## What this task involves
In the entries below, which lines run from the one containing "0x03, 0, 1⟩ = 1) ∧" to the one containing "(nextIn ((List.range 36).filter"? Copy exactly those lines, ends included, and no others.

## Available records
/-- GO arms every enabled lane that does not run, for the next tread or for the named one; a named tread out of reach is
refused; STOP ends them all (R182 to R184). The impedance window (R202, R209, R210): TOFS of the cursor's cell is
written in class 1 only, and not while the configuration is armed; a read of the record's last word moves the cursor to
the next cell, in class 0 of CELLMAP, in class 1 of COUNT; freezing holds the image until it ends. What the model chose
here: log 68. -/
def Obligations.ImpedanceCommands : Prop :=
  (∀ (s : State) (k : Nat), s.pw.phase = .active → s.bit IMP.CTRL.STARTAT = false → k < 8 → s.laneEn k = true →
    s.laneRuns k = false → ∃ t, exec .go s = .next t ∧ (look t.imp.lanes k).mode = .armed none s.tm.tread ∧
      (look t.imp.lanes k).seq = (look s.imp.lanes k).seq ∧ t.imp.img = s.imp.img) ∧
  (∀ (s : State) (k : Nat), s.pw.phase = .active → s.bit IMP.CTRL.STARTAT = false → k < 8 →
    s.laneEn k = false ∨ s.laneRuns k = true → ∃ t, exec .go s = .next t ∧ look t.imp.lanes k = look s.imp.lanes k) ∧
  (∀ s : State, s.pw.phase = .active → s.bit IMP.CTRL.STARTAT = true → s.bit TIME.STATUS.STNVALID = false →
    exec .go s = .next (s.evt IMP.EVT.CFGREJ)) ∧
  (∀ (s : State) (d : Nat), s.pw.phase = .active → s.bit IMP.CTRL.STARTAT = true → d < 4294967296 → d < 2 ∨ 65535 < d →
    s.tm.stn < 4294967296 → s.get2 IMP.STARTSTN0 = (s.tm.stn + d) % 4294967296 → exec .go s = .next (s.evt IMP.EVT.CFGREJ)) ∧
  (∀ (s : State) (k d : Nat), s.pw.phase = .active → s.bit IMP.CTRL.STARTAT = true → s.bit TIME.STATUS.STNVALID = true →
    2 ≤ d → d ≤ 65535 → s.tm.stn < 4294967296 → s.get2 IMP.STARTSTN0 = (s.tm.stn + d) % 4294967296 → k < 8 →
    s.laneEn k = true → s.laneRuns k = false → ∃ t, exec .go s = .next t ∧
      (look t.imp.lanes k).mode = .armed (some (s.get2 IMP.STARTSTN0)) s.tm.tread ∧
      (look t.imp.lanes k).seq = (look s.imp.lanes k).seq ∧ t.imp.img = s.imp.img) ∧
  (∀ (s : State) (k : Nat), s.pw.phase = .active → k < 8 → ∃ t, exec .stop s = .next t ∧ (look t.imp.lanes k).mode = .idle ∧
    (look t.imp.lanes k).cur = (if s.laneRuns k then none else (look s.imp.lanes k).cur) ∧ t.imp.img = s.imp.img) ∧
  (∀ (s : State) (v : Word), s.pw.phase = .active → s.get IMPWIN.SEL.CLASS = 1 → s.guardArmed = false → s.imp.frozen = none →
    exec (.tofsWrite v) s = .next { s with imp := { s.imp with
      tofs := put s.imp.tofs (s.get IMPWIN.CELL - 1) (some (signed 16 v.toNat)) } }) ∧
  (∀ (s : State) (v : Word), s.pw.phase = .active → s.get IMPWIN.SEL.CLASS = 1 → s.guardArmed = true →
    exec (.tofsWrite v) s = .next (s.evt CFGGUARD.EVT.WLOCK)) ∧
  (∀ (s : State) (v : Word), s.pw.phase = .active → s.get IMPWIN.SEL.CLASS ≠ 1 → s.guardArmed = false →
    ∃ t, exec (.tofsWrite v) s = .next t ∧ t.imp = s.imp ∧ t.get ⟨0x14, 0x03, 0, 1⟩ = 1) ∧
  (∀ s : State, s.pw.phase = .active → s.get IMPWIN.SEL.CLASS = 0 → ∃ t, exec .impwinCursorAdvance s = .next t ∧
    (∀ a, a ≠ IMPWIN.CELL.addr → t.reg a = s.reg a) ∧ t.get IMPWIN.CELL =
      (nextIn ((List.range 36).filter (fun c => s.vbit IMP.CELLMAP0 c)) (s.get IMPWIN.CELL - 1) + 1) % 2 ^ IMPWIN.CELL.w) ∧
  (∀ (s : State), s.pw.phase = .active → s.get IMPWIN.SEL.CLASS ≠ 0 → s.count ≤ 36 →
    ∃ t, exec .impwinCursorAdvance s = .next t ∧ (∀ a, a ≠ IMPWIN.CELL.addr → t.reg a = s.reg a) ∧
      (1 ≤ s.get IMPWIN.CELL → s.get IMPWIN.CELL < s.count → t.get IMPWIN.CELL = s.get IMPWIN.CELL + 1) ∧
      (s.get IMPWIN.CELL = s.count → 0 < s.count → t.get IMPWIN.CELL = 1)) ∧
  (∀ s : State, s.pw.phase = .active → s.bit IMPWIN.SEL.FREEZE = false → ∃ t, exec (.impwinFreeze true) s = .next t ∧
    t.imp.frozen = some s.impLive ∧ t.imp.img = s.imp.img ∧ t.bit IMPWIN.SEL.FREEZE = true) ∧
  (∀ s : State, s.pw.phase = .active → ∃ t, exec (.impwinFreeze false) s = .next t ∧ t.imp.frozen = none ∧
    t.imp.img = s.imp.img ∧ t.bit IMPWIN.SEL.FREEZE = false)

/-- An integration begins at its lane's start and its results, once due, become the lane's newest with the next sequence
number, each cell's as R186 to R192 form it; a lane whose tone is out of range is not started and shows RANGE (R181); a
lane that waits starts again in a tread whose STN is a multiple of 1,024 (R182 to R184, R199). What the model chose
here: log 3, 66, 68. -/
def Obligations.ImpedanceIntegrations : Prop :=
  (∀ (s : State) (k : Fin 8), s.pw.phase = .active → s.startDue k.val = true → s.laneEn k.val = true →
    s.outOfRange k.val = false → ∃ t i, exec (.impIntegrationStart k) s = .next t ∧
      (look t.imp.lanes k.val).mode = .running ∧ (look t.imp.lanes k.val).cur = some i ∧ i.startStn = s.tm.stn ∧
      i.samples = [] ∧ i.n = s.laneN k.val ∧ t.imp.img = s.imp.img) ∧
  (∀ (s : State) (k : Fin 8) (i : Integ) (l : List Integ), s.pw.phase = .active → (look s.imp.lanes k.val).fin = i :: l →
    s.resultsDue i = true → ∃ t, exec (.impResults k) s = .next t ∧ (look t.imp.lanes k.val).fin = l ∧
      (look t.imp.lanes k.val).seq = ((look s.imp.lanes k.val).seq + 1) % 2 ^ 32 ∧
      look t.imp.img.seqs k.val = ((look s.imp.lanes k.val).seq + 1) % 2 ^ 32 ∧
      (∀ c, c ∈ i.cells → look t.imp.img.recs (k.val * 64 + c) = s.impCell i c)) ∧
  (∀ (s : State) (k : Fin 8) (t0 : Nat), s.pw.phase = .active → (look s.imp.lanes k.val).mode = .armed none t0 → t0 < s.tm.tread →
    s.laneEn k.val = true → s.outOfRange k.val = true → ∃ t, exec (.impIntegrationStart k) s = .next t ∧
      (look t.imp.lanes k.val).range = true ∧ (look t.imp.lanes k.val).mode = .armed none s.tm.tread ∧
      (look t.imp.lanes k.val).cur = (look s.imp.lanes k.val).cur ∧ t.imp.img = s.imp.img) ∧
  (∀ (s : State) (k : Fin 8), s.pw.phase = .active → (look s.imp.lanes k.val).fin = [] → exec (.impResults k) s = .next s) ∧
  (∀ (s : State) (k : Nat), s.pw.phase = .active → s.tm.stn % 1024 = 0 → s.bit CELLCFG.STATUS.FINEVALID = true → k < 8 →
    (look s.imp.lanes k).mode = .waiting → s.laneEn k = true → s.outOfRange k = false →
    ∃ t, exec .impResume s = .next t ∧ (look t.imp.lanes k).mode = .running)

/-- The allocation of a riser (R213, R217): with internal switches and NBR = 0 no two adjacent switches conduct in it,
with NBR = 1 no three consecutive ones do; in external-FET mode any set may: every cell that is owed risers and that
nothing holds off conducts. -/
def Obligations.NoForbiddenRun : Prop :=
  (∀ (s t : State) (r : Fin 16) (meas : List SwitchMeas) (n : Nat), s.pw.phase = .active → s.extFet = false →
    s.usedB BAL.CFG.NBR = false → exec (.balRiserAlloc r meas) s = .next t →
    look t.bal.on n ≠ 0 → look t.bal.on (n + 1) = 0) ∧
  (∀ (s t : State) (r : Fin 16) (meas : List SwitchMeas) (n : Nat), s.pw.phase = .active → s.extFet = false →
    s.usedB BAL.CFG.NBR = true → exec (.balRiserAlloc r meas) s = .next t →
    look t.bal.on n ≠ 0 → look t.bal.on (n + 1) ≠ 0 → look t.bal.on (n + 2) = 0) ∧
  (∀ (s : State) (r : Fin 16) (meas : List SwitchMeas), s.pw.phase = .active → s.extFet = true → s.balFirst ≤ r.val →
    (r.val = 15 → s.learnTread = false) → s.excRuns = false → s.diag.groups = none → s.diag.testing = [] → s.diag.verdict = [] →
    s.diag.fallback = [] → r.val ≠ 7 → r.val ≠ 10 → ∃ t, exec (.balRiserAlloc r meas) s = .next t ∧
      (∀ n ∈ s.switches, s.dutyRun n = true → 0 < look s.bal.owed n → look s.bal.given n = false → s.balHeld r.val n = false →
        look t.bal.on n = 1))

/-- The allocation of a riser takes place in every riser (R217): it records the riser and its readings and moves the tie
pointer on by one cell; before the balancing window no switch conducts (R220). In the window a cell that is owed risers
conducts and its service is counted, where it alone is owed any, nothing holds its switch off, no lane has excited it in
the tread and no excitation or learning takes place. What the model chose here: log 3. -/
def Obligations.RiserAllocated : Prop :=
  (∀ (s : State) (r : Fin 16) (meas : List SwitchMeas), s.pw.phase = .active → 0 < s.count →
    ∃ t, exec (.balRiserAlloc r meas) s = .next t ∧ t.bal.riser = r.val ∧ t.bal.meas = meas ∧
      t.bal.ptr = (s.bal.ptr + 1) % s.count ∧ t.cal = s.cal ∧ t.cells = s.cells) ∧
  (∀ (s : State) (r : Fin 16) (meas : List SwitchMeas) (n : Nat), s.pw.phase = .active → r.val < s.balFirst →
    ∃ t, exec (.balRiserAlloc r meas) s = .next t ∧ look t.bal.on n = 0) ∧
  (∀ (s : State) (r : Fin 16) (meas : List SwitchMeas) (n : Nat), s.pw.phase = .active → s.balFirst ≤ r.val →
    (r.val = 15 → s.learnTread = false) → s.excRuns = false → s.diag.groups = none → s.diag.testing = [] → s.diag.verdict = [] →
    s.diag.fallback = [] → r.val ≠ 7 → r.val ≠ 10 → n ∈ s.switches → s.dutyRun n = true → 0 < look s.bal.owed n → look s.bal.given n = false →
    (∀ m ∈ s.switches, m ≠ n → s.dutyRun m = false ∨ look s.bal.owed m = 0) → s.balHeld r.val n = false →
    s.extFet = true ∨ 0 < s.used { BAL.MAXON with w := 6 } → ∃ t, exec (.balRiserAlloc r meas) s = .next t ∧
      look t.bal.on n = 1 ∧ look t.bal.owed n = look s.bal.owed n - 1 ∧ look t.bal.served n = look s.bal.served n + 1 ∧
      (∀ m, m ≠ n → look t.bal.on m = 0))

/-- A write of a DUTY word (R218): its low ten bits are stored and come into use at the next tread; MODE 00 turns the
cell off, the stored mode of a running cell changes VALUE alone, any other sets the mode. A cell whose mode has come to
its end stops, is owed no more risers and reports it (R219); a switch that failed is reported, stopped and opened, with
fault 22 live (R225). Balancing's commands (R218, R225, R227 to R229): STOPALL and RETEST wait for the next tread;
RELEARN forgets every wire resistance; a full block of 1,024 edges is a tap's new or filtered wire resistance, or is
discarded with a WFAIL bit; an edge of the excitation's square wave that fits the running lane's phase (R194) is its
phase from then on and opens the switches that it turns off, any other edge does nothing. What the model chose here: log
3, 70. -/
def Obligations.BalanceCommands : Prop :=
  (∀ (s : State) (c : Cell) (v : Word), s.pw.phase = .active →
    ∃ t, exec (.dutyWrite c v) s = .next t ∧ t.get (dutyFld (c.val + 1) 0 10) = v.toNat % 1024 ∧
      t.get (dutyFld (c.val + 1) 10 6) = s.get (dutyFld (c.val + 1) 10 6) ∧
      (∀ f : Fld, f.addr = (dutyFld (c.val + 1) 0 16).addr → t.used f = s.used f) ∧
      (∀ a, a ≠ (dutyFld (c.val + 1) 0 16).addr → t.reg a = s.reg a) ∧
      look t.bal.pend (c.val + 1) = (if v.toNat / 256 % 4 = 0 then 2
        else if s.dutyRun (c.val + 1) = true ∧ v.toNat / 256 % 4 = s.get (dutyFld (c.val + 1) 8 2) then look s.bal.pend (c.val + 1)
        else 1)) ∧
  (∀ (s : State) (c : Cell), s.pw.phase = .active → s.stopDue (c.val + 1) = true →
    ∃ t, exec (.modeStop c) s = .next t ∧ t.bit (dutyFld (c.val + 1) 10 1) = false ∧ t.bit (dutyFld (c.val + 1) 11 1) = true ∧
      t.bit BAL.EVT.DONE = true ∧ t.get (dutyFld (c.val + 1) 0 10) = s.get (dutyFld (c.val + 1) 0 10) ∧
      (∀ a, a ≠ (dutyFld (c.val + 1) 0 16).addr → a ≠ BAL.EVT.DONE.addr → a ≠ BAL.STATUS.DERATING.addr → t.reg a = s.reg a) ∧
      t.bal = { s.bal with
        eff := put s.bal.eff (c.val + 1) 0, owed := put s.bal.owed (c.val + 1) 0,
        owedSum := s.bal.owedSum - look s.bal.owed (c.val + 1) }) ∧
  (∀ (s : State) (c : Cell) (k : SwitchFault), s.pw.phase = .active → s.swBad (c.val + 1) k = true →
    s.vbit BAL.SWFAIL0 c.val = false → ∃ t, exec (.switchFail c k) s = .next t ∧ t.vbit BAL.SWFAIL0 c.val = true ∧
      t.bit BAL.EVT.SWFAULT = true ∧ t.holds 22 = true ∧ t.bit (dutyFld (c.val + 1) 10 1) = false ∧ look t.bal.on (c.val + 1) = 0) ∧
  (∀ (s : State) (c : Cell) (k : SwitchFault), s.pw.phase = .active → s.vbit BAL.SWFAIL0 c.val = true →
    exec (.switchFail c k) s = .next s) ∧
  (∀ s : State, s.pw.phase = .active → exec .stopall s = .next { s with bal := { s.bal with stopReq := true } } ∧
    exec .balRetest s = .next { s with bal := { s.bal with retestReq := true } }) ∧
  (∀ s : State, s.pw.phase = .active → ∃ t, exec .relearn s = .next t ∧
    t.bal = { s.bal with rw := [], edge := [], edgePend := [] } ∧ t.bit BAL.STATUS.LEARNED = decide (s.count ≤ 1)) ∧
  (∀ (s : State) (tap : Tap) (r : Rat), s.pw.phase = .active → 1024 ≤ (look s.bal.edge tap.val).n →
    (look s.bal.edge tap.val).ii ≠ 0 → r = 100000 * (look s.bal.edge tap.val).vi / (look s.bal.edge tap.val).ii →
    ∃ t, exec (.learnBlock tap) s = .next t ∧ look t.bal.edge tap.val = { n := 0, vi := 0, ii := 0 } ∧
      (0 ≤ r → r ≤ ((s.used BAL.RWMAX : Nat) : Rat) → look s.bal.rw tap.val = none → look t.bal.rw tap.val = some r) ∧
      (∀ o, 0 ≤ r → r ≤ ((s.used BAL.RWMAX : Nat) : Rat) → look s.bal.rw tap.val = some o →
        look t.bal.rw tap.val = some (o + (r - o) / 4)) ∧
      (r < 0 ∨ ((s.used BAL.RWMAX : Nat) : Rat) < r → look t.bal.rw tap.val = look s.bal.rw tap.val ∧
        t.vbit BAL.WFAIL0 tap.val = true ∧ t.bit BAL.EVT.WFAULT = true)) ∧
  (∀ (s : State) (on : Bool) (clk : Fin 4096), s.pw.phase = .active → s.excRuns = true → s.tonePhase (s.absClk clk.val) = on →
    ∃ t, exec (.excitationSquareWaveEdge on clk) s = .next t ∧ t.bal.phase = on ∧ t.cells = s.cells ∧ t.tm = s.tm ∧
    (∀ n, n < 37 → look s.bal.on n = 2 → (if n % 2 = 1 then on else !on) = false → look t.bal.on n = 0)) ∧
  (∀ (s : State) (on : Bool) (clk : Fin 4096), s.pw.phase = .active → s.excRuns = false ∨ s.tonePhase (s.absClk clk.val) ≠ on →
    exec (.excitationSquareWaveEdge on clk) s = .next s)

## Answer below
    ∃ t, exec (.tofsWrite v) s = .next t ∧ t.imp = s.imp ∧ t.get ⟨0x14, 0x03, 0, 1⟩ = 1) ∧
  (∀ s : State, s.pw.phase = .active → s.get IMPWIN.SEL.CLASS = 0 → ∃ t, exec .impwinCursorAdvance s = .next t ∧
    (∀ a, a ≠ IMPWIN.CELL.addr → t.reg a = s.reg a) ∧ t.get IMPWIN.CELL =
      (nextIn ((List.range 36).filter (fun c => s.vbit IMP.CELLMAP0 c)) (s.get IMPWIN.CELL - 1) + 1) % 2 ^ IMPWIN.CELL.w) ∧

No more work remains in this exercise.